On 12/27/2017 02:02 PM, Alec Muffett wrote:
There is a story - as I have heard it told - that PDPs
established their
place (and popularity) in the marketplace by pointedly *not* advertising
themselves as "computers", but instead as "programmed data
processors".
That jives with what I understand as well.
This was because - so the story goes - that everyone
in corporations of
the time simply *knew* that "computers" came only from IBM, lived in big
datacentres, had million-dollar price-tags, and required extensive
project management to purchase; whereas nobody cared enough about a
thing called a "programmed data processor" to bother bikeshedding the
few-tens-or-hundreds-of-thousands-of-dollars purchase proposal to an
inevitable death. Thus, they flitted under the purchasing radar, and
sold like hotcakes.
I don't agree with "…only came from IBM…". Please point your web
browser to your preferred search engine and ask it for Snow White and
the Seven Dwarfs as it relates to the computer industry.
It's my (mis?)understanding that PDPs had a significant advantage that
they came in with a significantly lower price tag which allowed them to
get through finance / bursar office with less scrutiny.

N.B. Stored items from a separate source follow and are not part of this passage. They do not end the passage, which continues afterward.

-- ==== Sys2Proof/Machine/Core.lean ====
section
/-! DEFINITION. The machine as the host reads it. -/

def Sys2Proof.core : Host.Core := {
  State := Sys2Proof.Machine.State, Fault := Sys2Proof.Machine.Fault,
  Refusal := Sys2Proof.Machine.Refusal, step := Sys2Proof.Machine.step, reset := Sys2Proof.Machine.State.reset }
end

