-- ==== Sys2Proof/Laws/Decode.lean ====
section
/-! SUPPORT. The small lemmas of the command word's fields and of a row's match, which a proof about the decoder cites instead of unfolding bits. -/

namespace Sys2Proof

/-- The bits of an assembled word (R70). -/
theorem wordOf_getLsbD (f : CommandFields) (i : Nat) :
    (wordOf f).getLsbD i =
      if i < 32 then f.d.getLsbD i else if i < 40 then f.a.getLsbD (i - 32)
      else if i < 44 then f.fn.getLsbD (i - 40) else f.op.getLsbD (i - 44) := by
  have h₁ := BitVec.getLsbD_append (x := f.op ++ f.fn ++ f.a) (y := f.d) (i := i)
  have h₂ := BitVec.getLsbD_append (x := f.op ++ f.fn) (y := f.a) (i := i - 32)
  have h₃ := BitVec.getLsbD_append (x := f.op) (y := f.fn) (i := i - 32 - 8)
  rw [h₃] at h₂
  rw [h₂] at h₁
  refine h₁.trans ?_
  grind

/-- The fields of an assembled word are the fields it was assembled from (R70). -/
@[simp] theorem fieldsOf_wordOf (f : CommandFields) : fieldsOf (wordOf f) = f := by
  obtain ⟨op, fn, a, d⟩ := f
  simp only [fieldsOf, CommandFields.mk.injEq]
  refine ⟨?_, ?_, ?_, ?_⟩ <;> ext i hi <;> simp only [BitVec.getElem_extractLsb', wordOf_getLsbD] <;> grind

/-- Every word is assembled from its fields (R70). -/
@[simp] theorem wordOf_fieldsOf (c : CommandWord) : wordOf (fieldsOf c) = c := by
  apply BitVec.eq_of_getLsbD_eq
  intro i hi
  rw [wordOf_getLsbD]
  simp only [fieldsOf, BitVec.getLsbD_extractLsb']
  grind

theorem wordOf_injective {f g : CommandFields} (h : wordOf f = wordOf g) : f = g := by
  rw [← fieldsOf_wordOf f, ← fieldsOf_wordOf g, h]

/-- Masking a word masks its fields. -/
theorem wordOf_and (f g : CommandFields) :
    wordOf f &&& wordOf g = wordOf ⟨f.op &&& g.op, f.fn &&& g.fn, f.a &&& g.a, f.d &&& g.d⟩ := by
  apply BitVec.eq_of_getLsbD_eq
  intro i hi
  simp only [BitVec.getLsbD_and, wordOf_getLsbD]
  grind

/-- A row matches a word exactly when it matches it field by field (R75). -/
theorem rowMatches_iff (r : Row) (f : CommandFields) :
    rowMatches r (wordOf f) = true ↔
      f.op &&& (fieldsOf r.mask).op = (fieldsOf r.pattern).op ∧ f.fn &&& (fieldsOf r.mask).fn = (fieldsOf r.pattern).fn ∧
      f.a &&& (fieldsOf r.mask).a = (fieldsOf r.pattern).a ∧ f.d &&& (fieldsOf r.mask).d = (fieldsOf r.pattern).d := by
  rw [rowMatches, beq_iff_eq, ← wordOf_fieldsOf r.mask, wordOf_and, ← wordOf_fieldsOf r.pattern]
  constructor
  · intro h
    simpa only [CommandFields.ext_iff, fieldsOf_wordOf] using wordOf_injective h
  · rintro ⟨h₁, h₂, h₃, h₄⟩
    simp only [fieldsOf_wordOf] at h₁ h₂ h₃ h₄
    rw [h₁, h₂, h₃, h₄]

/-- The fields of an encoded command. -/
@[simp] theorem fieldsOf_encode (i : Instr) : fieldsOf (encode i) = encodeFields i := fieldsOf_wordOf _

/-! ### Masks that keep or drop a whole field -/

@[simp] theorem and_ones4 (v : BitVec 4) : v &&& 15#4 = v := BitVec.and_allOnes

@[simp] theorem and_ones8 (v : BitVec 8) : v &&& 255#8 = v := BitVec.and_allOnes

@[simp] theorem and_ones32 (v : BitVec 32) : v &&& 4294967295#32 = v := BitVec.and_allOnes

/-- The mask of HDR.WR's must-be-zero byte `D[31:24]` (R73). -/
theorem and_high8 (d : Word) : d &&& 0xFF000000#32 = 0#32 ↔ d.extractLsb' 24 8 = 0#8 := by
  have key : ∀ i : Nat, i < 32 → (0xFF000000#32).getLsbD i = decide (24 ≤ i) := by decide
  constructor <;> intro h
  · ext i hi
    have := congrArg (fun v => v.getLsbD (24 + i)) h
    have hk := key (24 + i) (by omega)
    simp only [BitVec.getLsbD_and, hk] at this
    simpa [BitVec.getElem_extractLsb'] using this
  · apply BitVec.eq_of_getLsbD_eq
    intro i hi
    have hk := key i hi
    simp only [BitVec.getLsbD_and, hk]
    by_cases h24 : 24 ≤ i
    · have := congrArg (fun v => v.getLsbD (i - 24)) h
      simp only [BitVec.getLsbD_extractLsb', show 24 + (i - 24) = i by omega] at this
      simp [show i - 24 < 8 by omega] at this
      simp [h24, this]
    · simp [h24]

/-- A packed header leaves `D[31:24]` zero (R73). -/
@[simp] theorem setWidth_header_high (h : BitVec 24) : (h.setWidth 32).extractLsb' 24 8 = 0#8 := by
  ext i hi
  simp [BitVec.getLsbD_of_ge]

/-- A data word whose high byte is zero is its low 24 bits (R73, R75). -/
theorem setWidth_header_low {d : Word} (h : d.extractLsb' 24 8 = 0#8) : (d.setWidth 24).setWidth 32 = d := by
  ext i hi
  have := congrArg (fun v => v.getLsbD (i - 24)) h
  simp at this
  by_cases h24 : i < 24
  · simp [h24]; grind
  · simp [h24, show i - 24 < 8 by omega, show 24 + (i - 24) = i by omega] at this ⊢; grind

/-! ### The decoder -/

/-- What a word decodes to comes from a row that matches it (R75). -/
theorem decode_eq_some {c : CommandWord} {i : Instr} (h : decode c = some i) :
    ∃ r ∈ opcodeTable, rowMatches r c = true ∧ i = r.build (fieldsOf c).a (fieldsOf c).d := by
  rw [decode, Option.map_eq_some_iff] at h
  obtain ⟨r, hr, rfl⟩ := h
  exact ⟨r, List.mem_of_find?_eq_some hr, List.find?_some (p := (rowMatches · c)) hr, rfl⟩

theorem find?_cons_ite {α : Type} (p : α → Bool) (x : α) (xs : List α) :
    (x :: xs).find? p = if p x = true then some x else xs.find? p := by
  cases h : p x <;> simp [h]

/-- `rowMatches_iff` with the row's fields named. -/
theorem rowMatches_fields {m p : CommandWord} {build : Byte → Word → Instr} {mf pf : CommandFields}
    (hm : fieldsOf m = mf) (hp : fieldsOf p = pf) (f : CommandFields) :
    rowMatches ⟨m, p, build⟩ (wordOf f) = true ↔
      f.op &&& mf.op = pf.op ∧ f.fn &&& mf.fn = pf.fn ∧ f.a &&& mf.a = pf.a ∧ f.d &&& mf.d = pf.d := by
  rw [rowMatches_iff, hm, hp]

/-- The decoder field by field (R71 to R76): one case for each row of the table. -/
theorem decode_wordOf (f : CommandFields) :
    decode (wordOf f) =
      if f.op = 0#4 ∧ f.fn = 0#4 ∧ f.a = 0#8 ∧ f.d = 0#32 then some .init
      else if f.op = 1#4 ∧ f.fn = 0#4 ∧ f.d = 0#32 then some (.rxb f.a)
      else if f.op = 2#4 ∧ f.fn = 0#4 ∧ f.d = 0#32 then some (.enc f.a)
      else if f.op = 3#4 ∧ f.fn = 0#4 ∧ f.a = 0#8 ∧ f.d = 0#32 then some .hdrRd
      else if f.op = 4#4 ∧ f.fn = 0#4 ∧ f.a = 0#8 ∧ f.d.extractLsb' 24 8 = 0#8 then some (.hdrWr (f.d.setWidth 24))
      else if f.op = 5#4 ∧ f.fn = 0#4 ∧ f.d = 0#32 then some (.ldU8 f.a)
      else if f.op = 5#4 ∧ f.fn = 1#4 ∧ f.d = 0#32 then some (.ldI8 f.a)
      else if f.op = 5#4 ∧ f.fn = 2#4 ∧ f.d = 0#32 then some (.ldU16 f.a)
      else if f.op = 5#4 ∧ f.fn = 3#4 ∧ f.d = 0#32 then some (.ldI16 f.a)
      else if f.op = 5#4 ∧ f.fn = 4#4 ∧ f.d = 0#32 then some (.ldU32 f.a)
      else if f.op = 5#4 ∧ f.fn = 5#4 ∧ f.d = 0#32 then some (.ldI32 f.a)
      else if f.op = 6#4 ∧ f.fn = 0#4 then some (.stU8 f.a f.d)
      else if f.op = 6#4 ∧ f.fn = 1#4 then some (.stI8 f.a f.d)
      else if f.op = 6#4 ∧ f.fn = 2#4 then some (.stU16 f.a f.d)
      else if f.op = 6#4 ∧ f.fn = 3#4 then some (.stI16 f.a f.d)
      else if f.op = 6#4 ∧ f.fn = 4#4 then some (.stU32 f.a f.d)
      else if f.op = 6#4 ∧ f.fn = 5#4 then some (.stI32 f.a f.d)
      else if f.op = 7#4 ∧ f.fn = 0#4 ∧ f.d = 0#32 then some (.frd f.a)
      else none := by
  simp only [decode, opcodeTable, List.cons_append, List.nil_append, find?_cons_ite, List.find?_nil, fieldsOf_wordOf,
    apply_ite (Option.map _), Option.map_some, Option.map_none]
  simp only [
    @rowMatches_fields 0xFFFFFFFFFFFF#48 0x000000000000#48 _ ⟨15#4, 15#4, 255#8, 4294967295#32⟩
      ⟨0#4, 0#4, 0#8, 0#32⟩ (by decide) (by decide),
    @rowMatches_fields 0xFF00FFFFFFFF#48 0x100000000000#48 _ ⟨15#4, 15#4, 0#8, 4294967295#32⟩
      ⟨1#4, 0#4, 0#8, 0#32⟩ (by decide) (by decide),
    @rowMatches_fields 0xFF00FFFFFFFF#48 0x200000000000#48 _ ⟨15#4, 15#4, 0#8, 4294967295#32⟩
      ⟨2#4, 0#4, 0#8, 0#32⟩ (by decide) (by decide),
    @rowMatches_fields 0xFFFFFFFFFFFF#48 0x300000000000#48 _ ⟨15#4, 15#4, 255#8, 4294967295#32⟩
      ⟨3#4, 0#4, 0#8, 0#32⟩ (by decide) (by decide),
    @rowMatches_fields 0xFFFFFF000000#48 0x400000000000#48 _ ⟨15#4, 15#4, 255#8, 0xFF000000#32⟩
      ⟨4#4, 0#4, 0#8, 0#32⟩ (by decide) (by decide),
    @rowMatches_fields 0xFF00FFFFFFFF#48 0x500000000000#48 _ ⟨15#4, 15#4, 0#8, 4294967295#32⟩
      ⟨5#4, 0#4, 0#8, 0#32⟩ (by decide) (by decide),
    @rowMatches_fields 0xFF00FFFFFFFF#48 0x510000000000#48 _ ⟨15#4, 15#4, 0#8, 4294967295#32⟩
      ⟨5#4, 1#4, 0#8, 0#32⟩ (by decide) (by decide),
    @rowMatches_fields 0xFF00FFFFFFFF#48 0x520000000000#48 _ ⟨15#4, 15#4, 0#8, 4294967295#32⟩
      ⟨5#4, 2#4, 0#8, 0#32⟩ (by decide) (by decide),
    @rowMatches_fields 0xFF00FFFFFFFF#48 0x530000000000#48 _ ⟨15#4, 15#4, 0#8, 4294967295#32⟩
      ⟨5#4, 3#4, 0#8, 0#32⟩ (by decide) (by decide),
    @rowMatches_fields 0xFF00FFFFFFFF#48 0x540000000000#48 _ ⟨15#4, 15#4, 0#8, 4294967295#32⟩
      ⟨5#4, 4#4, 0#8, 0#32⟩ (by decide) (by decide),
    @rowMatches_fields 0xFF00FFFFFFFF#48 0x550000000000#48 _ ⟨15#4, 15#4, 0#8, 4294967295#32⟩
      ⟨5#4, 5#4, 0#8, 0#32⟩ (by decide) (by decide),
    @rowMatches_fields 0xFF0000000000#48 0x600000000000#48 _ ⟨15#4, 15#4, 0#8, 0#32⟩ ⟨6#4, 0#4, 0#8, 0#32⟩ (by decide) (by decide),
    @rowMatches_fields 0xFF0000000000#48 0x610000000000#48 _ ⟨15#4, 15#4, 0#8, 0#32⟩ ⟨6#4, 1#4, 0#8, 0#32⟩ (by decide) (by decide),
    @rowMatches_fields 0xFF0000000000#48 0x620000000000#48 _ ⟨15#4, 15#4, 0#8, 0#32⟩ ⟨6#4, 2#4, 0#8, 0#32⟩ (by decide) (by decide),
    @rowMatches_fields 0xFF0000000000#48 0x630000000000#48 _ ⟨15#4, 15#4, 0#8, 0#32⟩ ⟨6#4, 3#4, 0#8, 0#32⟩ (by decide) (by decide),
    @rowMatches_fields 0xFF0000000000#48 0x640000000000#48 _ ⟨15#4, 15#4, 0#8, 0#32⟩ ⟨6#4, 4#4, 0#8, 0#32⟩ (by decide) (by decide),
    @rowMatches_fields 0xFF0000000000#48 0x650000000000#48 _ ⟨15#4, 15#4, 0#8, 0#32⟩ ⟨6#4, 5#4, 0#8, 0#32⟩ (by decide) (by decide),
    @rowMatches_fields 0xFF00FFFFFFFF#48 0x700000000000#48 _ ⟨15#4, 15#4, 0#8, 4294967295#32⟩
      ⟨7#4, 0#4, 0#8, 0#32⟩ (by decide) (by decide),
    and_ones4, and_ones8, and_ones32, and_high8, BitVec.and_zero, true_and, and_true]

end Sys2Proof
end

I wonder: does this story have substance, please?
It mostly jive with what I've heard / read a number of places. Further,
I'm not aware of any stories countermanding it.
Aside from anything else: I draw parallels to the
adoption of Linux by
Wall St, and the subsequent adoption of virtualisation / AWS by business
I don't know that I agree with that assessment. - Though as sure as I
say that, what I start typing sort of parallels it.

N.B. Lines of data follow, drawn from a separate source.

/-- The three clauses of HalfWordLoads, at offsets 127 and 126 and with the second byte unwritten. -/
theorem witness_HalfWordLoads : 128 < (127#8).toNat + 2 ∧
    ((3#8).toNat + 2 ≤ 128 ∧ 1 < 2 ∧ (boardState .sync1 0#8 0#8 0#16 [(6, 1#8)]).byte (3 + (3#8).toNat + 1) = none ∧
      ∀ j, j < 1 → (boardState .sync1 0#8 0#8 0#16 [(6, 1#8)]).byte (3 + (3#8).toNat + j) ≠ none) ∧
    ((126#8).toNat + 2 ≤ 128 ∧ topState.holds (3 + (126#8).toNat) [3#8, 0x84#8]) :=
  ⟨by decide, by decide, by decide, readRun_eq_holds.1 rfl⟩

/-- The three clauses of WordLoads, at offsets 125 and 124 and with the fourth byte unwritten (ACC-11). -/
theorem witness_WordLoads : 128 < (125#8).toNat + 4 ∧
    ((5#8).toNat + 4 ≤ 128 ∧ 3 < 4 ∧ accState.byte (3 + (5#8).toNat + 3) = none ∧
      ∀ j, j < 3 → accState.byte (3 + (5#8).toNat + j) ≠ none) ∧
    ((124#8).toNat + 4 ≤ 128 ∧ topState.holds (3 + (124#8).toNat) [1#8, 2#8, 3#8, 0x84#8]) :=
  ⟨by decide, by decide, by decide, readRun_eq_holds.1 rfl⟩

theorem witness_ByteStores : 128 < (128#8).toNat + 1 ∧ (127#8).toNat + 1 ≤ 128 := by decide

theorem witness_HalfWordStores : 128 < (127#8).toNat + 2 ∧ (126#8).toNat + 2 ≤ 128 := by decide

theorem witness_WordStores : 128 < (125#8).toNat + 4 ∧ (124#8).toNat + 4 ≤ 128 := by decide

/-- The three clauses of StoreThenLoad, each at its highest offset. -/
theorem witness_StoreThenLoad_byte : ∃ t, (127#8).toNat + 1 ≤ 128 ∧ exec (.stI8 127#8 0x80#32) State.reset = .next t ∧
    t.sameBytes t (3 + (127#8).toNat) 1 := ⟨_, by decide, rfl, fun _ _ => rfl⟩

theorem witness_StoreThenLoad_half : ∃ t, (126#8).toNat + 2 ≤ 128 ∧ exec (.stU16 126#8 0x8000#32) State.reset = .next t ∧
    t.sameBytes t (3 + (126#8).toNat) 2 := ⟨_, by decide, rfl, fun _ _ => rfl⟩

theorem witness_StoreThenLoad_word : ∃ t, (124#8).toNat + 4 ≤ 128 ∧ exec (.stU32 124#8 0x80000000#32) State.reset = .next t ∧
    t.sameBytes t (3 + (124#8).toNat) 4 := ⟨_, by decide, rfl, fun _ _ => rfl⟩

theorem witness_NarrowLoadsAreSlices : exec (.ldU32 124#8) topState = .next (topState.answer .ok 0x84030201#32) := rfl
end

namespace Sys2Proof.Machine

/-! ### Every command answers once

`effect_of_exec` says that a command which completes does so in one of the cases of `Effect`. Here stand the converse, that no
command is refused, and what the cases have in common: one record added, and the command port left alone. -/

theorem exec_rxb (b : Byte) (s : State) : exec (.rxb b) s = receiveByte Config.crcPoly b s := rfl

theorem exec_frd (a : Byte) (s : State) : exec (.frd a) s = execFrd a s := rfl

/-- A command never ends in a refusal (R211). -/
theorem exec_ne_refused (i : Instr) (s : State) (r : Refusal) : exec i s ≠ .refused r := by
  cases i with
  | init => simp [exec, execInit]
  | rxb b =>
    rw [exec_rxb, receiveByte_eq]
    split_ifs <;> simp
  | enc n => exact encodeFrame_not_refused
  | hdrRd => exact readHeader_not_refused
  | hdrWr h => simp [exec, execHdrWr]
  | frd a =>
    rw [exec_frd, execFrd_eq]
    split_ifs
    · cases s.byte a.toNat <;> simp
    · simp
  | ldU8 | ldI8 | ldU16 | ldI16 | ldU32 | ldI32 => exact load_not_refused
  | stU8 | stI8 | stU16 | stI16 | stU32 | stI32 => rw [exec_store rfl, store_eq]; simp

/-- The converse of `effect_of_exec`: every case of `Effect` is an answer of the command. -/
theorem Effect.exec_eq {s t : State} {i : Instr} (h : Effect s i t) : exec i s = .next t := by
  cases h with
  | init | hdrWritten => rfl
  | rxb b inside =>
    rw [exec_rxb, receiveByte_eq]
    exact if_neg fun ⟨hs, out⟩ => by have := inside hs; omega
  | encRefused n long => exact encodeFrame_next.2 (.inl ⟨long, rfl⟩)
  | encFramed n short payload read => exact encodeFrame_next.2 (.inr ⟨short, payload, read, rfl⟩)
  | hdrRead bs read version => exact readHeader_next.2 ⟨bs, read, .inl ⟨version, rfl⟩⟩
  | hdrRejected bs read version => exact readHeader_next.2 ⟨bs, read, .inr ⟨version, rfl⟩⟩
  | loadRefused i n signed o ops out => rw [exec_load ops]; exact load_next.2 (.inl ⟨out, rfl⟩)
  | loaded i n signed o ops inside bs read => rw [exec_load ops]; exact load_next.2 (.inr ⟨inside, bs, read, rfl⟩)
  | storeRefused i n o v ops out => rw [exec_store ops, store_eq, if_neg (by omega)]
  | stored i n o v ops inside => rw [exec_store ops, store_eq, if_pos inside]
  | frdRefused a out => rw [exec_frd, execFrd_eq, if_neg (by omega)]
  | frdRead a b inside read => rw [exec_frd, execFrd_eq, if_pos inside, read]

/-- The record RXB adds: the CRC gate's in CRC2, INCOMPLETE otherwise (R122, R128). -/
def rxbResponse (poly : Half) (b : Byte) (s : State) : Response :=
  if s.state = .crc2 then crcGate (crc16Upd poly s.crc b) s.len else incompleteResponse

/-- No RXB returns header fields (R30). -/
theorem rxbResponse_hdr (poly : Half) (b : Byte) (s : State) : (rxbResponse poly b s).hdr = Header.zero := by
  unfold rxbResponse crcGate
  split_ifs <;> rfl

theorem received_responses_eq (poly : Half) (b : Byte) (s : State) :
    (received poly b s).responses = s.responses ++ [rxbResponse poly b s] :=
  received_responses poly b s

/-- Whatever a command does, it adds one record, whose header fields are 0 but in a successful HDR.RD (R28, R30). -/
theorem Effect.responds {s t : State} {i : Instr} (h : Effect s i t) :
    ∃ r : Response, t.responses = s.responses ++ [r] ∧ (r.hdr ≠ Header.zero → i = .hdrRd ∧ r.status = .ok) := by
  cases h with
  | hdrRead => exact ⟨_, rfl, fun _ => ⟨rfl, rfl⟩⟩
  | rxb b => exact ⟨_, received_responses_eq _ b s, fun nonzero => absurd (rxbResponse_hdr _ b s) nonzero⟩
  | _ => exact ⟨_, rfl, fun nonzero => absurd rfl nonzero⟩

/-- No command touches the command port (R28). -/
theorem Effect.pending_eq {s t : State} {i : Instr} (h : Effect s i t) : t.pending = s.pending := by
  cases h with
  | rxb b => exact received_pending _ b s
  | _ => rfl

/-! ### The ports do not matter to a command -/

/-- The state with other contents of its two ports. -/
def State.withPorts (s : State) (q : List CommandWord) (rs : List Response) : State :=
  { s with pending := q, responses := rs }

I think Linux broke into traditionally non-Unix shops as play things on
old retired machines. Then as time moved on and things evolved, Linux
started doing more to carry less-critical production load. More time
passes with more evolution and Linux often picks up a non-trivial
portion of the production work load from non-Linux systems.
The other similar thing that I have seen, and think I will see more of,
is that people play with Linux at home, learn some things, and realize
that it can do things at work too. In which case it will likely more
overtly take on production loads more directly.

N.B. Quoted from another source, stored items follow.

-- ==== Sys2Proof/Machine/Mixing.lean ====
section
/-! DEFINITION. The constants, the mixing function G and the round (spec/40_mixing.md R100 to R106; rotr: 00_scope.md
R10). -/

namespace Sys2Proof.Machine

/-- R10: rotation right of a 64-bit word, for `0 < n < 64`. -/
def rotr (w : Word) (n : Nat) : Word := (w >>> n) ||| (w <<< (64 - n))

/-- R101: the initialization vector. -/
def iv : Vector Word 8 :=
  #v[0x6A09E667F3BCC908, 0xBB67AE8584CAA73B, 0x3C6EF372FE94F82B, 0xA54FF53A5F1D36F1,
     0x510E527FADE682D1, 0x9B05688C2B3E6C1F, 0x1F83D9ABFB41BD6B, 0x5BE0CD19137E2179]

/-- R102: the permutation schedule `SIGMA[r][j]`. -/
def sigma : Vector (Vector (Fin 16) 16) 12 :=
  #v[#v[0, 1, 2, 3, 4, 5, 6, 7, 8, 9, 10, 11, 12, 13, 14, 15],
     #v[14, 10, 4, 8, 9, 15, 13, 6, 1, 12, 0, 2, 11, 7, 5, 3],
     #v[11, 8, 12, 0, 5, 2, 15, 13, 10, 14, 3, 6, 7, 1, 9, 4],
     #v[7, 9, 3, 1, 13, 12, 11, 14, 2, 6, 5, 10, 4, 0, 15, 8],
     #v[9, 0, 5, 7, 2, 4, 10, 15, 14, 1, 11, 12, 6, 8, 3, 13],
     #v[2, 12, 6, 10, 0, 11, 8, 3, 4, 13, 7, 5, 15, 14, 1, 9],
     #v[12, 5, 1, 15, 14, 13, 4, 10, 0, 7, 6, 3, 9, 2, 8, 11],
     #v[13, 11, 7, 14, 12, 1, 3, 9, 5, 0, 15, 4, 8, 6, 2, 10],
     #v[6, 15, 14, 9, 11, 3, 0, 8, 12, 2, 13, 7, 1, 4, 10, 5],
     #v[10, 2, 8, 4, 7, 6, 1, 5, 15, 11, 9, 14, 3, 12, 13, 0],
     #v[0, 1, 2, 3, 4, 5, 6, 7, 8, 9, 10, 11, 12, 13, 14, 15],
     #v[14, 10, 4, 8, 9, 15, 13, 6, 1, 12, 0, 2, 11, 7, 5, 3]]

/-- Four slot indices of the working vector (R103). -/
structure Slots where
  a : Fin 16
  b : Fin 16
  c : Fin 16
  d : Fin 16
  deriving DecidableEq, Repr

/-- R104: the slots of the eight applications of a round, four column and four diagonal. -/
def slots : Vector Slots 8 :=
  #v[⟨0, 4, 8, 12⟩, ⟨1, 5, 9, 13⟩, ⟨2, 6, 10, 14⟩, ⟨3, 7, 11, 15⟩,
     ⟨0, 5, 10, 15⟩, ⟨1, 6, 11, 12⟩, ⟨2, 7, 8, 13⟩, ⟨3, 4, 9, 14⟩]

/-- R103: `G(V, a, b, c, d, x, y)`, each line reading what the lines before it wrote. -/
def mixG (v : Vector Word 16) (q : Slots) (x y : Word) : Vector Word 16 :=
  let v := v.set q.a (v[q.a] + v[q.b] + x)
  let v := v.set q.d (rotr (v[q.d] ^^^ v[q.a]) 32)
  let v := v.set q.c (v[q.c] + v[q.d])
  let v := v.set q.b (rotr (v[q.b] ^^^ v[q.c]) 24)
  let v := v.set q.a (v[q.a] + v[q.b] + y)
  let v := v.set q.d (rotr (v[q.d] ^^^ v[q.a]) 16)
  let v := v.set q.c (v[q.c] + v[q.d])
  v.set q.b (rotr (v[q.b] ^^^ v[q.c]) 63)

/-- R105: application `i` of round `r` takes `x = M[SIGMA[r][2i]]`, `y = M[SIGMA[r][2i+1]]`. -/
def mixStep (m : Vector Word 16) (r : Fin 12) (v : Vector Word 16) (i : Fin 8) : Vector Word 16 :=
  mixG v slots[i] m[sigma[r][2 * i.val]] m[sigma[r][2 * i.val + 1]]

/-- R106: `ROUND(V, M, r)`, the eight applications in order. -/
def mixRound (m : Vector Word 16) (v : Vector Word 16) (r : Fin 12) : Vector Word 16 :=
  [0, 1, 2, 3, 4, 5, 6, 7].foldl (mixStep m r) v

end Sys2Proof.Machine
end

As for virtualization, I think that's evolution and people trying to
avoid physical server sprawl. I think AWS (et al) are simply additional
forms of virtualization.
now reflected in companies explaining to ISO27001
auditors that "well,
we don't actually possess any physical servers..."
Okay. How does (the lack of) physical servers actually impact ISO 27001
compliance? - From my read of the Wikipedia article I don't see how
(the lack of) physical on premise servers changes anything.
I feel like ISO 27001 is more a business plan / policy / procedure type
check than a technical to-do list. As such, I feel like such plans /
policies / procedures would still apply to the infrastructure that
people are using, be it physical on prem or virtual in the cloud.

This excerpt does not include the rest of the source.